Figure 1 displays the results of each combination. The best performing combination was with Bollinger Bands standard deviations of 1 and the upper/lower RSI thresholds set at 80/40 which had nearly a 40% CAGR. Looking at figure 1 and 2 together you can see how the standard deviation of the strategy’s performance shrinks as larger Bollinger Bands standard deviations are used. This is because when starting at the beginning of figure 1, where lower standard deviations are used, the RSI thresholds are controlling the strategy. However, when the Bollinger Bands standard deviations increase, they dominate the strategy. Additionally, as displayed in figure 2, the convention that using Bollinger Bands with standard deviations of 2 for the best performance, is supported.

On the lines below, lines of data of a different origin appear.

-- ==== Sys2Proof/Laws/BootRows.lean ====
section
/-! SUPPORT. What the operations of Machine/BootRows.lean do to the whole state, two lemmas per operation: `sound_` (it keeps the
queue of waiting commands and the invariant of Safety.lean) and `keeps_` (the fields that it may change). -/
namespace Sys2Proof.Machine

variable {q : List Instr}

theorem sound_romFail (s : State) (st : BitVec 8) (hs : s.Sound q) : (State.romFail s st).Sound q := by
  unfold State.romFail
  try dsimp only
  repeat' first
    | with_reducible assumption | split | with_reducible apply sound_mk

theorem keeps_romFail (s : State) (st : BitVec 8) : Keeps [.boot] s (State.romFail s st) := by
  unfold State.romFail
  try dsimp only
  repeat' first
    | with_reducible exact keeps_refl _ | with_reducible assumption | split
    | ((with_reducible apply keeps_step); (with_reducible apply upd_boot); rfl)

theorem sound_romLoad (s : State) (img : List Byte) (hs : s.Sound q) : (State.romLoad s img).Sound q := by
  unfold State.romLoad
  try dsimp only
  repeat' first
    | with_reducible assumption | with_reducible apply sound_fwEntry | with_reducible apply sound_burnNext | split
    | with_reducible apply sound_mk

theorem keeps_romLoad (s : State) (img : List Byte) : Keeps [.boot, .fw, .life, .out] s (State.romLoad s img) := by
  generalize hf : @State.romLoad = f
  delta State.romLoad at hf
  subst hf
  dsimp -zeta -iota only
  repeat' first
    | with_reducible exact keeps_refl _ | with_reducible assumption
    | ((with_reducible apply keeps_step); (with_reducible apply keeps_fwEntry); rfl)
    | ((with_reducible apply keeps_step); (with_reducible apply keeps_burnNext); rfl) | split | dsimp only
    | ((with_reducible apply keeps_step); (with_reducible apply upd_boot_fw_life); rfl)

theorem sound_marchZero (s : State) (hs : s.Sound q) : (State.marchZero s).Sound q := by
  unfold State.marchZero
  exact sound_foldl (fun s i h => sound_modShelf _ _ _ h) _ _ (sound_arr hs fun _ => rfl)

theorem keeps_marchZero (s : State) : Keeps [.shelves, .arr, .dir] s (State.marchZero s) := by
  unfold State.marchZero
  try dsimp only
  repeat' first
    | with_reducible exact keeps_refl _ | with_reducible assumption
    | ((with_reducible apply keeps_step); (with_reducible apply keeps_modShelf); rfl)
    | with_reducible apply keeps_foldl | intro _ _ _ | split
    | ((with_reducible apply keeps_step); (with_reducible apply upd_arr_dir); rfl)

theorem sound_spareNow (s : State) (v : FaultUnit) (hs : s.Sound q) : (State.spareNow s v).2.Sound q := by
  unfold State.spareNow
  try dsimp only
  repeat' first
    | with_reducible assumption | with_reducible apply sound_event | with_reducible apply sound_retire
    | with_reducible apply sound_failover | with_reducible apply sound_spareOr | with_reducible apply sound_spareEnd
    | split

theorem keeps_spareNow (s : State) (v : FaultUnit) : Keeps
    [.free, .evt, .syb, .glaze, .shelves, .arr, .dir, .home, .back, .rings, .cmds, .ranges, .tly, .cone, .pmu, .kiln, .flt, .ep, .pair, .fw, .life, .ckp, .links, .out]
    s (State.spareNow s v).2 := by
  unfold State.spareNow
  try dsimp only
  repeat' first
    | with_reducible exact keeps_refl _ | with_reducible assumption
    | ((with_reducible apply keeps_step); (with_reducible apply keeps_event); rfl)
    | ((with_reducible apply keeps_step); (with_reducible apply keeps_retire); rfl)
    | ((with_reducible apply keeps_step); (with_reducible apply keeps_failover); rfl)
    | ((with_reducible apply keeps_step); (with_reducible apply keeps_spareOr); rfl)
    | ((with_reducible apply keeps_step); (with_reducible apply keeps_spareEnd); rfl) | split

theorem sound_spareNamed (s : State) (u : FaultUnit) (hs : s.Sound q) : (State.spareNamed s u).Sound q := by
  unfold State.spareNamed
  try dsimp only
  repeat' first
    | with_reducible assumption | with_reducible apply sound_spareNow | with_reducible apply sound_underTest | split

theorem keeps_spareNamed (s : State) (u : FaultUnit) : Keeps
    [.free, .evt, .syb, .glaze, .shelves, .arr, .dir, .home, .back, .rings, .cmds, .ranges, .tly, .cone, .pmu, .kiln, .flt, .ep, .pair, .fw, .life, .ckp, .links, .out]
    s (State.spareNamed s u) := by
  unfold State.spareNamed
  try dsimp only
  repeat' first
    | with_reducible exact keeps_refl _ | with_reducible assumption
    | ((with_reducible apply keeps_step); (with_reducible apply keeps_spareNow); rfl)
    | ((with_reducible apply keeps_step); (with_reducible apply keeps_underTest); rfl) | split

theorem sound_resetAll (s : State) (hs : s.Sound q) : (State.resetAll s).Sound q := by
  unfold State.resetAll
  dsimp only
  split
  · apply sound_coolAssert
    exact ⟨hs.1, rfl, (by decide : Clocks.locked Clocks.reset = true), rfl⟩
  · exact ⟨hs.1, rfl, (by decide : Clocks.locked Clocks.reset = true), rfl⟩

theorem sound_testFailed (s : State) (u : FaultUnit) (hs : s.Sound q) : (State.testFailed s u).Sound q := by
  unfold State.testFailed
  try dsimp only
  repeat' first
    | with_reducible assumption | with_reducible apply sound_spareNow | with_reducible apply sound_underTest
    | with_reducible apply sound_logFault | split | with_reducible apply sound_mk

theorem keeps_testFailed (s : State) (u : FaultUnit) : Keeps
    [.free, .boot, .evt, .syb, .glaze, .shelves, .arr, .dir, .home, .back, .rings, .cmds, .ranges, .tly, .cone, .pmu, .kiln, .flt, .ep, .pair, .fw, .life, .ckp, .links, .out]
    s (State.testFailed s u) := by
  unfold State.testFailed
  try dsimp only
  repeat' first
    | with_reducible exact keeps_refl _ | with_reducible assumption
    | ((with_reducible apply keeps_step); (with_reducible apply keeps_spareNow); rfl)
    | ((with_reducible apply keeps_step); (with_reducible apply keeps_underTest); rfl)
    | ((with_reducible apply keeps_step); (with_reducible apply keeps_logFault); rfl) | split
    | ((with_reducible apply keeps_step); (with_reducible apply upd_boot_life); rfl)

theorem sound_bootGo (s : State) (hs : s.Sound q) : (State.bootGo s).Sound q := by
  have hl := hs.2.2.1
  simp only [Clocks.locked, Bool.and_eq_true, beq_iff_eq] at hl
  unfold State.bootGo
  dsimp only
  split
  · exact sound_event _ _ _ _ hs
  · split
    · exact hs
    · exact sound_mk (sound_setEnables _ _ _ hs.1 hs.2.1 hs.2.2.2 hl.1 (lock_setBit _ _ _ (lock_setBit _ _ _ hl.2)))

theorem keeps_bootGo (s : State) : Keeps [.boot, .evt, .pair, .ckp, .links] s (State.bootGo s) := by
  unfold State.bootGo
  try dsimp only
  repeat' first
    | with_reducible exact keeps_refl _ | with_reducible assumption
    | ((with_reducible apply keeps_step); (with_reducible apply keeps_event); rfl)
    | ((with_reducible apply keeps_step); (with_reducible apply keeps_setEnables); rfl) | split
    | ((with_reducible apply keeps_step); (with_reducible apply upd_boot); rfl)

end Sys2Proof.Machine
end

As visible from the highlighted combinations in figure 1 and from the table below, strategies with higher upper and lower RSI thresholds performed better because they bought more often and sold less frequently. I believe this worked well because of the upward market trend. The 3d surface plot below helps visualize the influence of the upper and lower RSI thresholds. This plot is with Bollinger Bands standard deviations of 2 and nicely shows how increasing the lower RSI threshold has a drastic effect on the CAGR, much more than the upper RSI threshold does. For reference, the red dots were combinations that didn’t beat the SPY CAGR, the yellow dots were ones that outperformed the SPY CAGR but were below 25%, and the green dots were combinations that had CAGR of above 25%.

Figure 3

Overall, this project was very helpful to learn how to work with multiple signals and paramsets in Quanstrat, as well as some data visualization techniques. Next, I plan to explore a strategy where I can utilize my statistical knowledge with one that makes much more frequent trades so I can analyze risk and profit factors.

Acknowledgements: Thank you to Ernest Chan, Ilya Kipnis, and Brian Peterson for answering my elementary questions about Quantstrat and backtesting.